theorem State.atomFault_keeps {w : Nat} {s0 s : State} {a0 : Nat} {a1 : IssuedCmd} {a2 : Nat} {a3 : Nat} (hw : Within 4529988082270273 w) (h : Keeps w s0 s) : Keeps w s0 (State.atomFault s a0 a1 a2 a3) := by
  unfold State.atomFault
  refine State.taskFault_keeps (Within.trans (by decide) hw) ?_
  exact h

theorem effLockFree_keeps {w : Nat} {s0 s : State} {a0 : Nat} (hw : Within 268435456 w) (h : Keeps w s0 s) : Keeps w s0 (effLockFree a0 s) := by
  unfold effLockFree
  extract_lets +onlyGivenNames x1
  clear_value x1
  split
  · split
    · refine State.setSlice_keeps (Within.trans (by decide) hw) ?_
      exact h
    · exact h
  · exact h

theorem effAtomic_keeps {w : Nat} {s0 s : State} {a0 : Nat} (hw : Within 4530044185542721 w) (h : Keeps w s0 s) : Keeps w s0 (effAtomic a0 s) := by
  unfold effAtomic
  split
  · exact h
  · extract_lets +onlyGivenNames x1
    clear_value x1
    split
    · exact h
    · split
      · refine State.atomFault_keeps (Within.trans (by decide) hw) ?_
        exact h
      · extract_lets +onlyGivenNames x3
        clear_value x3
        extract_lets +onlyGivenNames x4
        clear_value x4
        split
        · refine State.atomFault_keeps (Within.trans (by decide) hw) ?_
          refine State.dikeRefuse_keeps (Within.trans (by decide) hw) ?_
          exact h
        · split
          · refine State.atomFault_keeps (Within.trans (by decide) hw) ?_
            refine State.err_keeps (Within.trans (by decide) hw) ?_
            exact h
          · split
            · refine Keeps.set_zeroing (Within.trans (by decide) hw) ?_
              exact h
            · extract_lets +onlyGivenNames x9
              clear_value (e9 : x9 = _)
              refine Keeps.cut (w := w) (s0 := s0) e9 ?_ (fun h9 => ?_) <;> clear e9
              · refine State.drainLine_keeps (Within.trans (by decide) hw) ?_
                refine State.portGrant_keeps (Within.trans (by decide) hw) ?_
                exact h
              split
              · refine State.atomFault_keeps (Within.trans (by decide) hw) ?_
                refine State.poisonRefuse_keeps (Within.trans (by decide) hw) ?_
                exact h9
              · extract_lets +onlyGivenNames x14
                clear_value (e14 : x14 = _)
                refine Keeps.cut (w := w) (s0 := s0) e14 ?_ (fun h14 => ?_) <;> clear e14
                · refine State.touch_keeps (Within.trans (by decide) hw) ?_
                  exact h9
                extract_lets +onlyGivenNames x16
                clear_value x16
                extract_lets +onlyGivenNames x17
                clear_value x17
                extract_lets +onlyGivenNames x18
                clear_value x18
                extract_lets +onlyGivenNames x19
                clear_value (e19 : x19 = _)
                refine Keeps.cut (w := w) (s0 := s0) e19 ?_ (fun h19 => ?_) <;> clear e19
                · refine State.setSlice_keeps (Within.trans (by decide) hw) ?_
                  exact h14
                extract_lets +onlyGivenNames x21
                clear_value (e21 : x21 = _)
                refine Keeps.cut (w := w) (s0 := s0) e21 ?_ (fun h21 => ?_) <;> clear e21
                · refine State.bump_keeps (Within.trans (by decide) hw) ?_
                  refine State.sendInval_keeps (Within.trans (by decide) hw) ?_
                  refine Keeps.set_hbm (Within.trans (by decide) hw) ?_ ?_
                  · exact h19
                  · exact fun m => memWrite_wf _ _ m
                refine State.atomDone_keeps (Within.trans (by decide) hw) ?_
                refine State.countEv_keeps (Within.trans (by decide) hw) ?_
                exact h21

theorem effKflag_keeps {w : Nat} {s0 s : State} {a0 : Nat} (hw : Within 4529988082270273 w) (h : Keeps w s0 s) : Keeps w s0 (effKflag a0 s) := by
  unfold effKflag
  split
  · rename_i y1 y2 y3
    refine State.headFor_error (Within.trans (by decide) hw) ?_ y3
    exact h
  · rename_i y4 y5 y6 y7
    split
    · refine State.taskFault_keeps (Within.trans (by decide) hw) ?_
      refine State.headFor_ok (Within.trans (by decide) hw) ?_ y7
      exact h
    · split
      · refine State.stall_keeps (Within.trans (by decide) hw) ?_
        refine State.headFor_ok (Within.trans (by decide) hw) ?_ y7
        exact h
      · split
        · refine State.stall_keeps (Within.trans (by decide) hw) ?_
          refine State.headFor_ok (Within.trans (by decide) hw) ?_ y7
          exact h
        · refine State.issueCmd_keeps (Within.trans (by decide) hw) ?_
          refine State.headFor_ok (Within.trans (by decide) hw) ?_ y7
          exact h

---

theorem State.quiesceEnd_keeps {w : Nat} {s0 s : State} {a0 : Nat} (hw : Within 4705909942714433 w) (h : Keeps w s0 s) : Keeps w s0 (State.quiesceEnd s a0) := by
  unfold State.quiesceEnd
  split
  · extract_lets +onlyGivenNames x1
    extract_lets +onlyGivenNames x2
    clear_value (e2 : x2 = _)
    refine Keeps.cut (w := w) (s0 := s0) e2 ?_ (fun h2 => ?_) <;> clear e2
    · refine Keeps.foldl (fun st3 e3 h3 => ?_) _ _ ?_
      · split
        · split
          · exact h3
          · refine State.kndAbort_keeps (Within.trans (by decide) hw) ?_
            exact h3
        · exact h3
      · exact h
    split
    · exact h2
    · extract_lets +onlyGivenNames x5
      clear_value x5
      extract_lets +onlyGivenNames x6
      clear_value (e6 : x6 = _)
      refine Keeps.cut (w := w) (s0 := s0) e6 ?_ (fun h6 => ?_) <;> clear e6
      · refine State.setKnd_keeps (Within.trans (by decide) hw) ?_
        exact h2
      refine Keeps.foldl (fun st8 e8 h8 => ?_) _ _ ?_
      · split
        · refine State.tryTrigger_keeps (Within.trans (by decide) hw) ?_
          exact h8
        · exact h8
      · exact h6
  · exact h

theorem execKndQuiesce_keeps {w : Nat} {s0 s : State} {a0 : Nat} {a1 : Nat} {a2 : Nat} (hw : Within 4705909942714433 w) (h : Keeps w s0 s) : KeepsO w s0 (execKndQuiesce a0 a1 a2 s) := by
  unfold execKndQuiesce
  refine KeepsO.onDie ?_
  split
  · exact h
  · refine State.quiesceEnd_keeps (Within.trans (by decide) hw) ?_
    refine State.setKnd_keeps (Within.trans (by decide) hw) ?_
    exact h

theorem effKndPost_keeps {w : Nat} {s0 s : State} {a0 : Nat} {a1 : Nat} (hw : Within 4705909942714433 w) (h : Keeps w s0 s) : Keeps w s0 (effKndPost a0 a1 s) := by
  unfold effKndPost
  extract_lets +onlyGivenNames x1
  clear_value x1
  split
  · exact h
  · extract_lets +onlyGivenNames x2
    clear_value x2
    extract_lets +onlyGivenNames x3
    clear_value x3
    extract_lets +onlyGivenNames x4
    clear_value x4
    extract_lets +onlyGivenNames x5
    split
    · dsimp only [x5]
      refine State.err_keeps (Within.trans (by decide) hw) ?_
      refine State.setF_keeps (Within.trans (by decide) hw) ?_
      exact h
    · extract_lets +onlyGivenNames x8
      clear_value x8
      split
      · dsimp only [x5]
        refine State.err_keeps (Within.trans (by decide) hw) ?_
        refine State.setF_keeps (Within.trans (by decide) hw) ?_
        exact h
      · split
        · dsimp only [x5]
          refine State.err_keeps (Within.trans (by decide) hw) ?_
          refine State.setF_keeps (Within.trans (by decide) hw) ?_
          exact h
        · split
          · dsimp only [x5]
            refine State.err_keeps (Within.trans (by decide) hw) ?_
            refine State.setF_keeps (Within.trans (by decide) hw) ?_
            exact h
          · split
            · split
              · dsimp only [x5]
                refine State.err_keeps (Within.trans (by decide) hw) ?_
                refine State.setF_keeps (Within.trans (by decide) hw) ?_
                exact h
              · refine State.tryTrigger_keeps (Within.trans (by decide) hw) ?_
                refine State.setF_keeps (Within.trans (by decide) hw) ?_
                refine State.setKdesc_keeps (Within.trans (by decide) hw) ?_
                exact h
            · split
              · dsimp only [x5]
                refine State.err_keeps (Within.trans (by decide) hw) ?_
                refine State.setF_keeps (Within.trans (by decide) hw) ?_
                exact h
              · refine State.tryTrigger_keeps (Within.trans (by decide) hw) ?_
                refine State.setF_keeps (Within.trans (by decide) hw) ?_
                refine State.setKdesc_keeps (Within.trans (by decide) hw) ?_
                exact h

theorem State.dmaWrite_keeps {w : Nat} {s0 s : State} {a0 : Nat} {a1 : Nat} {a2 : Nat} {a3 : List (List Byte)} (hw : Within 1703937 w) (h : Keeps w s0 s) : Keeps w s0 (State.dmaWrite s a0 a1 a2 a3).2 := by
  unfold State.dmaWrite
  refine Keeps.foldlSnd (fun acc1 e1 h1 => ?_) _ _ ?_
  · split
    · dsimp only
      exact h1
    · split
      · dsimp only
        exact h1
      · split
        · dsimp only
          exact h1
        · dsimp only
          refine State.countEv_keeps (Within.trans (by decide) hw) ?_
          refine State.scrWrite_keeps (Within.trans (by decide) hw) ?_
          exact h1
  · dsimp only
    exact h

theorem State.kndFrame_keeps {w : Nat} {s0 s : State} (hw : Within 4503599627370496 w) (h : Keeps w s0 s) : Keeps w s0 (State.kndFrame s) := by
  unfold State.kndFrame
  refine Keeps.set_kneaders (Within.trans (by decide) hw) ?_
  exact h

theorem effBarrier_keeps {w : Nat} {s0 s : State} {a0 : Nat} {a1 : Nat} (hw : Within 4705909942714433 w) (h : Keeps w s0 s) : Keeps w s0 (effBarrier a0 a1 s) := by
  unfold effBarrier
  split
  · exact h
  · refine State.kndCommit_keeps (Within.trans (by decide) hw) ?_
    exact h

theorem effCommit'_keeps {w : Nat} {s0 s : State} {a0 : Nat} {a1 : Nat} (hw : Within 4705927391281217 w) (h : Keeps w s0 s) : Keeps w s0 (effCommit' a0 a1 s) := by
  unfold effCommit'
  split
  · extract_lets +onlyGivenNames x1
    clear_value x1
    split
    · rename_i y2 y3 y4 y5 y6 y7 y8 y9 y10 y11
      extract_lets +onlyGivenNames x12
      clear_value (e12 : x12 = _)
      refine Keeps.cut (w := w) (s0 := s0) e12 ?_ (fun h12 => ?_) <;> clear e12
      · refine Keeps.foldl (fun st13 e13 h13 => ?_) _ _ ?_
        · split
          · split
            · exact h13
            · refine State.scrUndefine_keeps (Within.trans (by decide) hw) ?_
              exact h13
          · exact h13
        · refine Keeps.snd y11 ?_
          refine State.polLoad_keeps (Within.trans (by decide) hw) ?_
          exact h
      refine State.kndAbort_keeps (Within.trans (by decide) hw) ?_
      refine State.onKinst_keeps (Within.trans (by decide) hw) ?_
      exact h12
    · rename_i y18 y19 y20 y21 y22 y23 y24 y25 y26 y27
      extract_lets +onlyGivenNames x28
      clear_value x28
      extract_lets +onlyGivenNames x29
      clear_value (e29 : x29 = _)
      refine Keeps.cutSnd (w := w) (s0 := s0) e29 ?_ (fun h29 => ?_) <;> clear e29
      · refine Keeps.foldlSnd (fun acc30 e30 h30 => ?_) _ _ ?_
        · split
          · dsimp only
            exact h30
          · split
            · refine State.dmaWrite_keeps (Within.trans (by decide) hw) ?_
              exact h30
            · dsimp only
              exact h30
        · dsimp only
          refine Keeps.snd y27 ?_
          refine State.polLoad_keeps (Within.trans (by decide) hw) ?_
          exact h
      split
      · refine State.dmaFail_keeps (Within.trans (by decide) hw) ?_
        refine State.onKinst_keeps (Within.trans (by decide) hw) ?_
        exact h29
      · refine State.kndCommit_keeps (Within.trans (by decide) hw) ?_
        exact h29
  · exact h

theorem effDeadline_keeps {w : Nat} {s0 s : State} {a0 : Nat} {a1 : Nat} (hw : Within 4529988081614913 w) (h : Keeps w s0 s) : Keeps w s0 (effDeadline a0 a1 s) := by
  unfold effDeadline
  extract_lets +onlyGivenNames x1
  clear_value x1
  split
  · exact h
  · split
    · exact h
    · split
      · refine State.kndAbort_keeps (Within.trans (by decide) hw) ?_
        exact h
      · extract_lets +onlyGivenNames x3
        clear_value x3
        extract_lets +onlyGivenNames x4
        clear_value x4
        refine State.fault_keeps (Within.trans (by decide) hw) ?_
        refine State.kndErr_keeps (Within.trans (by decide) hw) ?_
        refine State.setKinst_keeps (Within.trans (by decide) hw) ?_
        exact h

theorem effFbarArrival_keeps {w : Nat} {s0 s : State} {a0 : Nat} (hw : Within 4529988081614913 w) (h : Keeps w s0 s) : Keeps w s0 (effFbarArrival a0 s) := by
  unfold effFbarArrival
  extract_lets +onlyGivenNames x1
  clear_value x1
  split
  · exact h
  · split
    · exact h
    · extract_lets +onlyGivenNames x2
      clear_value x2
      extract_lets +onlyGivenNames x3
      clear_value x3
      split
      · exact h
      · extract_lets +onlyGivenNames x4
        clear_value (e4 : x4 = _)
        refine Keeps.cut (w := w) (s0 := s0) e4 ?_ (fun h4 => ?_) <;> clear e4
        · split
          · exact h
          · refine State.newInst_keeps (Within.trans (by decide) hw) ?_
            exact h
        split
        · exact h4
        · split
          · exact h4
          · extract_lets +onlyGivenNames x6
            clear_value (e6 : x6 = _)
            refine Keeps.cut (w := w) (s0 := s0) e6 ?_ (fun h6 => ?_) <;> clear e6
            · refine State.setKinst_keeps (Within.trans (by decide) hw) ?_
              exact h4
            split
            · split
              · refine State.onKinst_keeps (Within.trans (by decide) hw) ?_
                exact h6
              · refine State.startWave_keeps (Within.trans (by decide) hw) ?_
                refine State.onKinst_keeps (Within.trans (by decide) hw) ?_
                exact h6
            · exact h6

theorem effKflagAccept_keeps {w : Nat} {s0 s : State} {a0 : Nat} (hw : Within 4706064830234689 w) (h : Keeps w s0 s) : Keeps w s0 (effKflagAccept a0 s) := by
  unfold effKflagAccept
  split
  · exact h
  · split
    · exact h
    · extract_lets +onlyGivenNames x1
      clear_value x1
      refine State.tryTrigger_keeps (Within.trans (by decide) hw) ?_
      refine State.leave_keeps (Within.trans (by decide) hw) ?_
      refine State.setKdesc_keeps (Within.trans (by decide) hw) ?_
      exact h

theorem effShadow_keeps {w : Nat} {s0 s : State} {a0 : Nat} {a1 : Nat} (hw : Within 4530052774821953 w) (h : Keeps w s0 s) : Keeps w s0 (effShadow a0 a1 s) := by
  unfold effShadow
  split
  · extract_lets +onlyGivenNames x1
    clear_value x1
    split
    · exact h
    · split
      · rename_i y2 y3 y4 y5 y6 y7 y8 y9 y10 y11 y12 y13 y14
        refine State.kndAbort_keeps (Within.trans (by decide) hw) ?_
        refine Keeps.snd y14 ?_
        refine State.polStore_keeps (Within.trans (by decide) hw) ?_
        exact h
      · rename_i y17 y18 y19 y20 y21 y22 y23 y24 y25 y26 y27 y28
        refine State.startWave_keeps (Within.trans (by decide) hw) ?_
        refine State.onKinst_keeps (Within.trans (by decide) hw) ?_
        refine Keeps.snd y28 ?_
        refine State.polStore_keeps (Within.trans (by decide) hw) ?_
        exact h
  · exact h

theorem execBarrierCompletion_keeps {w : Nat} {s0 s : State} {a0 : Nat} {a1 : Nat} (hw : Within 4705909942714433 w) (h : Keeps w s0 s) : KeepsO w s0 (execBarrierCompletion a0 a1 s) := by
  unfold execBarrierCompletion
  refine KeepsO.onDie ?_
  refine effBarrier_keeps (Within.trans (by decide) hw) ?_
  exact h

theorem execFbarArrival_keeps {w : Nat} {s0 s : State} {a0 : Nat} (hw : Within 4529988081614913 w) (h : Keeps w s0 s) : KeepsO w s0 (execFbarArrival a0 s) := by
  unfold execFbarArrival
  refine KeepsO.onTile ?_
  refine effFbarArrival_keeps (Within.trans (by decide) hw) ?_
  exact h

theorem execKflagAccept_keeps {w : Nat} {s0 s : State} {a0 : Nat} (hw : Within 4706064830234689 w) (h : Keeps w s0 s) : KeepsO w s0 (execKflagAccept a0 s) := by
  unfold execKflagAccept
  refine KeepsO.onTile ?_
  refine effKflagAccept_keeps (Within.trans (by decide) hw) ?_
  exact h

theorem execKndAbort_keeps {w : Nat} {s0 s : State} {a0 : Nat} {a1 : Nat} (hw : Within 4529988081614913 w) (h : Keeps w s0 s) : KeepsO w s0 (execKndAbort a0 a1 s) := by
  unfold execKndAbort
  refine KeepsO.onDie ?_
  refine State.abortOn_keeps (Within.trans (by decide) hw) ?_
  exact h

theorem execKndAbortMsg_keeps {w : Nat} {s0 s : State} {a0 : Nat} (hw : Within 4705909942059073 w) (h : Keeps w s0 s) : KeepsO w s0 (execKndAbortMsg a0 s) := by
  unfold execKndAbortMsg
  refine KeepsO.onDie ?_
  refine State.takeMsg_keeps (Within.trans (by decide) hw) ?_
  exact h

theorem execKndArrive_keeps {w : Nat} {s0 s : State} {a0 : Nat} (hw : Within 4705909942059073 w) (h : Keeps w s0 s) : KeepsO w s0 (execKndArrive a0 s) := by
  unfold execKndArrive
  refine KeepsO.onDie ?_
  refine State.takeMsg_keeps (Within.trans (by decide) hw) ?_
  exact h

# PROMPT
Look back at the data above. Transcribe exactly the lines starting at the line that contains "a2 a3) := by" and ending at the line that contains "clear_value (e9 : x9 = _)".

# RESULT OF THE EXERCISE
theorem State.atomFault_keeps {w : Nat} {s0 s : State} {a0 : Nat} {a1 : IssuedCmd} {a2 : Nat} {a3 : Nat} (hw : Within 4529988082270273 w) (h : Keeps w s0 s) : Keeps w s0 (State.atomFault s a0 a1 a2 a3) := by
  unfold State.atomFault
  refine State.taskFault_keeps (Within.trans (by decide) hw) ?_
  exact h

theorem effLockFree_keeps {w : Nat} {s0 s : State} {a0 : Nat} (hw : Within 268435456 w) (h : Keeps w s0 s) : Keeps w s0 (effLockFree a0 s) := by
  unfold effLockFree
  extract_lets +onlyGivenNames x1
  clear_value x1
  split
  · split
    · refine State.setSlice_keeps (Within.trans (by decide) hw) ?_
      exact h
    · exact h
  · exact h

theorem effAtomic_keeps {w : Nat} {s0 s : State} {a0 : Nat} (hw : Within 4530044185542721 w) (h : Keeps w s0 s) : Keeps w s0 (effAtomic a0 s) := by
  unfold effAtomic
  split
  · exact h
  · extract_lets +onlyGivenNames x1
    clear_value x1
    split
    · exact h
    · split
      · refine State.atomFault_keeps (Within.trans (by decide) hw) ?_
        exact h
      · extract_lets +onlyGivenNames x3
        clear_value x3
        extract_lets +onlyGivenNames x4
        clear_value x4
        split
        · refine State.atomFault_keeps (Within.trans (by decide) hw) ?_
          refine State.dikeRefuse_keeps (Within.trans (by decide) hw) ?_
          exact h
        · split
          · refine State.atomFault_keeps (Within.trans (by decide) hw) ?_
            refine State.err_keeps (Within.trans (by decide) hw) ?_
            exact h
          · split
            · refine Keeps.set_zeroing (Within.trans (by decide) hw) ?_
              exact h
            · extract_lets +onlyGivenNames x9
              clear_value (e9 : x9 = _)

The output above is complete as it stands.